I have been using Apple products since I was a teenager. I’m middle-aged now. I still enjoy the ease of use and friction-less experience of the company’s products. But privacy has become an increasingly touchy subject with every digital product as companies seek larger profits from their users. While Apple has done a lot better than other tech behemoths in protecting privacy rights, there are many ways that the company’s products can be used to track location, usage, and much more.

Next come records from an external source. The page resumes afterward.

-- ==== Sys2Proof/Machine/FieldDie.lean ====
section
/-! DEFINITION. The field die (chapter 12): sampling and filters, wire breaks, supply monitor, outputs, link 5 reception; and the
core die's readback checks of the field outputs (R302). -/

namespace Sys2Proof.Machine

/-- Reports added to the next uplink frame. -/
def FieldDie.say (es : List Ev) (d : FieldDie) : FieldDie := { d with reports := d.reports ++ es }

/-- The raw level of an input: its voltage (10 mV) against the thresholds of its type (R294). -/
def rawLevel (f : RegFile) (i v : Nat) (old : Bool) : Bool :=
  let on := if f.FIO_F_CFG_TYPE i = 0 then 1500 else 1100
  if on ≤ v then true else if v ≤ 500 then false else old

/-- A wire break set or cleared (R297). -/
def FieldIn.wire (i : Nat) (broken : Bool) (ua : Nat) (x : FieldIn) : FieldIn × List Ev :=
  if x.wb = broken then (x, [])
  else ({ x with wb := broken, wbRun := 0, wbEvents := if broken then satInc 16 x.wbEvents else x.wbEvents },
        [(0x0B02, p1 i ++ p1 (b2n broken) ++ p2 (ua : Nat))])

/-- One sample of an input: filter, mean, wire break (R296, R297). good: the supply is good. -/
def FieldIn.sample (f : RegFile) (i v ua : Nat) (good : Bool) (x : FieldIn) : FieldIn × List Ev :=
  let raw := rawLevel f i v x.raw
  let r := integrate (f.FIO_F_CFG_FILT i) x.c x.filt raw
  let chg := r.2 != x.filt
  let below := decide (ua < 500)
  let run := if !good then 0 else if below != x.wb then x.wbRun + 1 else 0
  let x := { x with raw := raw, c := r.1, filt := r.2, chg := x.chg || chg,
                    changes := if chg then satInc 16 x.changes else x.changes,
                    sum := x.sum + ua, n := x.n + 1, wbRun := run }
  if f.FIO_F_CFG_WB_EN i = 0 then ({ x with wbRun := 0 } : FieldIn).wire i false ua
  else if 100 * max (f.FIO_F_CFG_WB_QUAL i) 1 ≤ run then x.wire i below ua
  else (x, [])

/-- A declared change of the supply state (R299). -/
def FieldDie.supplyTo (st v : Nat) (d : FieldDie) : FieldDie :=
  if d.supply = st then d
  else ({ d with supply := st, ins := if st = 0 then d.ins.map (fun x => { x with wbRun := 0 }) else d.ins } : FieldDie).say
    [(0x0B01, p1 st ++ p2 (v : Nat))]

/-- The recovery time has passed (R299). -/
def FieldDie.recovered (v : Nat) (d : FieldDie) : FieldDie := if d.supply = 1 then d.supplyTo 0 v else d

/-- A supply state declared: missing, low, or missing ended (R299). -/
def FieldDie.declareSupply (missing low : Bool) (v : Nat) (d : FieldDie) : FieldDie :=
  if missing then d.supplyTo 2 v
  else if low ∧ d.supply ≠ 1 then d.supplyTo 1 v
  else d

/-- The supply sample (R299), 10 mV. -/
def FieldDie.supplySample (v : Nat) (d : FieldDie) : FieldDie :=
  let d := { d with
    lowRun := if v < 1800 then d.lowRun + 1 else 0, missRun := if v < 900 then d.missRun + 1 else 0,
    upRun := if 900 ≤ v then d.upRun + 1 else 0, recRun := if 1900 ≤ v then d.recRun + 1 else 0,
    samples := min (d.samples + 1) 3, sum := d.sum + v, n := d.n + 1 }
  if d.supply = 2 then (if 3 ≤ d.upRun then d.supplyTo 1 v else d)
  else if 3 ≤ d.missRun then d.supplyTo 2 v
  else if d.supply = 0 then (if 3 ≤ d.lowRun then d.supplyTo 1 v else d)
  else if 100 * max d.settings.FIO_SUPPLY_CFG_FS_REC 1 ≤ d.recRun then d.recovered v
  else d

/-- The outputs may drive (R301, R305). -/
def FieldDie.outputsLive (d : FieldDie) : Bool := d.up && d.armed && !d.outsOff && decide (d.supply ≠ 2)

/-- Output j is switched on. -/
def FieldDie.outOn (d : FieldDie) (j : Nat) : Bool := d.outputsLive && (d.outs.nth j).cmd && !(d.outs.nth j).hot

/-- A field output reaches its thermal shutdown, or restarts (R301). -/
def FieldDie.thermal (j : Nat) (hot : Bool) (d : FieldDie) : FieldDie :=
  { d with outs := d.outs.upd j (fun x => { x with hot := hot, hotTick := x.hotTick || hot }) }

/-- Readback of one output (R302). -/
def FieldOut.sample (v fsup : Nat) (x : FieldOut) : FieldOut :=
  { x with high := decide (fsup < 2 * v), hotTick := x.hotTick || x.hot, sum := x.sum + v, n := x.n + 1 }

/-- One 10 µs sample of the field die (R295 to R302). -/
def FieldDie.sample (volts microamps : List Nat) (fsup : Nat) (outVolts : List Nat) (d : FieldDie) : FieldDie :=
  if !d.up then d else
  let d := d.supplySample fsup
  let f := d.settings
  let good := decide (d.supply = 0)
  let xs := (List.range 64).map (fun i => (d.ins.nth i).sample f i (volts.nth i) (microamps.nth i) good)
  { d with ins := Vector.ofFn (fun i : Fin 64 => (xs.nth i.val).1),
           outs := d.outs.mapIdx (fun j x => x.sample (outVolts.nth j) fsup),
           reports := d.reports ++ xs.flatMap (fun r => r.2) }

/-- All field outputs off for a silent core die (R25). -/
def FieldDie.allOff (d : FieldDie) : FieldDie := if 4 ≤ d.bad then { d with outsOff := true } else d

/-- A link 5 frame at its tick slot (R20, R25, R28, R305). -/
def FieldDie.frame5 (valid : Bool) (fr : Frame5) (d : FieldDie) : FieldDie :=
  if !d.up then d else
  if valid && fr.sent then
    let good := min (d.good + 1) 8
    let set := adoptSettings d.settings fr.changes fr.sliceWords
    let back := d.outsOff && decide (8 ≤ good)
    let d := { d with seen := true, good := good, bad := 0, settings := set.1, armed := d.armed || fr.arm,
                      outsOff := d.outsOff && !back, resynced := d.resynced || back || (fr.arm && !d.armed),
                      reports := d.reports ++ (if set.2 then [(0x0003, p1 5 ++ p1 fr.slice)] else []) }
    { d with outs := d.outs.mapIdx (fun j x => { x with cmd := fr.cmd.testBit j }) }
  else
    let d := { d with bad := min (d.bad + 1) 4, good := 0, discards5 := d.discards5 + 1 }
    if 4 ≤ d.bad then d.allOff else d

/-- The field die's own supervisor (R299): held in reset below 8.0 V, started as after a reset above it. -/
def FieldDie.supervisor (above8V : Bool) (d : FieldDie) : FieldDie :=
  if above8V then (if d.up then d else FieldDie.reset) else { FieldDie.reset with up := false }

/-- Inputs of quality unknown by the field die's own causes (R298). -/
def FieldDie.unknown (d : FieldDie) : Nat :=
  if d.supply ≠ 0 then 0xFFFFFFFFFFFFFFFF else maskOf 64 (fun i => (d.ins.nth i).wb)

/-- Filtered states of the inputs. -/
def FieldDie.active (d : FieldDie) : Nat := maskOf 64 (fun i => (d.ins.nth i).filt)

/-- The end of a tick on the field die: means close; changes wait for the next frame (R296). -/
def FieldDie.endTick (d : FieldDie) : FieldDie :=
  { d with
    ins := d.ins.map (fun x => { x with mean := if x.n = 0 then x.mean else x.sum / x.n, sum := 0, n := 0 })
    outs := d.outs.map (fun x => { x with hotTick := x.hot, mean := if x.n = 0 then x.mean else x.sum / x.n, sum := 0, n := 0 })
    mean := if d.n = 0 then d.mean else d.sum / d.n
    sum := 0
    n := 0 }

/-- A change of CMD of an output on the core die: its readback flags clear and BLANK starts (R302). -/
def OutView.changed (f : RegFile) (j : Nat) (o : OutView) : OutView × List Ev :=
  let v : List Byte := p1 j ++ p1 0 ++ p2 (o.volt : Nat)
  ({ o with blank := max (f.FIO_O_CFG_BLANK j) 1, forced := false, forcedN := 0, low := false, lowN := 0 },
   (if o.forced then [(0x0B03, v)] else []) ++ (if o.low then [(0x0B04, v)] else []))

/-- A flag that follows a condition after two consecutive ticks of it: flag and run. -/
def twoTicks (flag cond : Bool) (n : Nat) : Bool × Nat :=
  if cond = flag then (flag, 0) else if 1 ≤ n then (cond, 0) else (flag, n + 1)

/-- The readback check of one output in a tick (R302). cmd, high: commanded state and reading; live: the supply is good. A pause drops
ticks already counted; BLANK runs on through it (DESIGN CHOICE, log 45). -/
def OutView.check (j : Nat) (cmd high hot live : Bool) (volt : Nat) (o : OutView) : OutView × List Ev :=
  let t := twoTicks o.thermal hot o.thermalN
  let e1 : List Ev := if t.1 ≠ o.thermal then [(0x0B05, p1 j ++ p1 (b2n t.1))] else []
  let o : OutView := { o with volt := volt, thermal := t.1, thermalN := t.2 }
  if o.blank ≠ 0 then ({ o with blank := o.blank - 1 }, e1)
  else if !live then ({ o with forcedN := 0, lowN := 0 }, e1)
  else
    let v : List Byte := p2 (volt : Nat)
    if cmd then
      let l := twoTicks o.low (!high) o.lowN
      ({ o with low := l.1, lowN := l.2, lowEvents := if l.1 && !o.low then satInc 16 o.lowEvents else o.lowEvents },
       e1 ++ (if l.1 ≠ o.low then [(0x0B04, p1 j ++ p1 (b2n l.1) ++ v)] else []))
    else
      let g := twoTicks o.forced high o.forcedN
      ({ o with forced := g.1, forcedN := g.2, forcedEvents := if g.1 && !o.forced then satInc 16 o.forcedEvents else o.forcedEvents },
       e1 ++ (if g.1 ≠ o.forced then [(0x0B03, p1 j ++ p1 (b2n g.1) ++ v)] else []))

end Sys2Proof.Machine
end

Now the company has released the Apple Vision Pro. While most reviews have focused on the weight, lack of apps, and plain weirdness of the experience of the headset, few have focused on the implications for privacy. Thankfully, The Washington Post’s Geoffrey Fowler, raises critical questions. The headline of his must-read review calls the headset a “privacy mess” and he goes on to write:

I’m pretty sure Apple does not want to be known for creating the ultimate surveillance machine. But to make magical things happen inside its goggles, apps need loads of information about what’s happening to the user and around them. Apple has done more than rivals like Meta to limit access to some of this data, but developers are going to keep pressing for more.

Fowler points out that, in order to work, Vision Pro needs to map your space and body, making it extremely attractive to marketers and other third parties who may want to promote products and services. Yes, you read that right: the device all tracks information about your body movements. This isn’t as innocuous as you might think, Fowler reports:

Information about how you’re moving and what you’re looking at “can give significant insights not only to the person’s unique identification, but also their emotions, their characteristics, their behaviors and their desires in a way that we have not been able to before,” says Jameson Spivak, a senior policy analyst at the Future of Privacy Forum.

Alright, so what is to stop a third-party app, say a social media giant, from tapping into this data so that they perfect algorithms to promote influencers to appear in your living room and sell you the exact product that you need at that exact moment? Sounds fantastic. A little too fantastic? Unfortunately, Apple declined to answer questions about privacy from Fowler.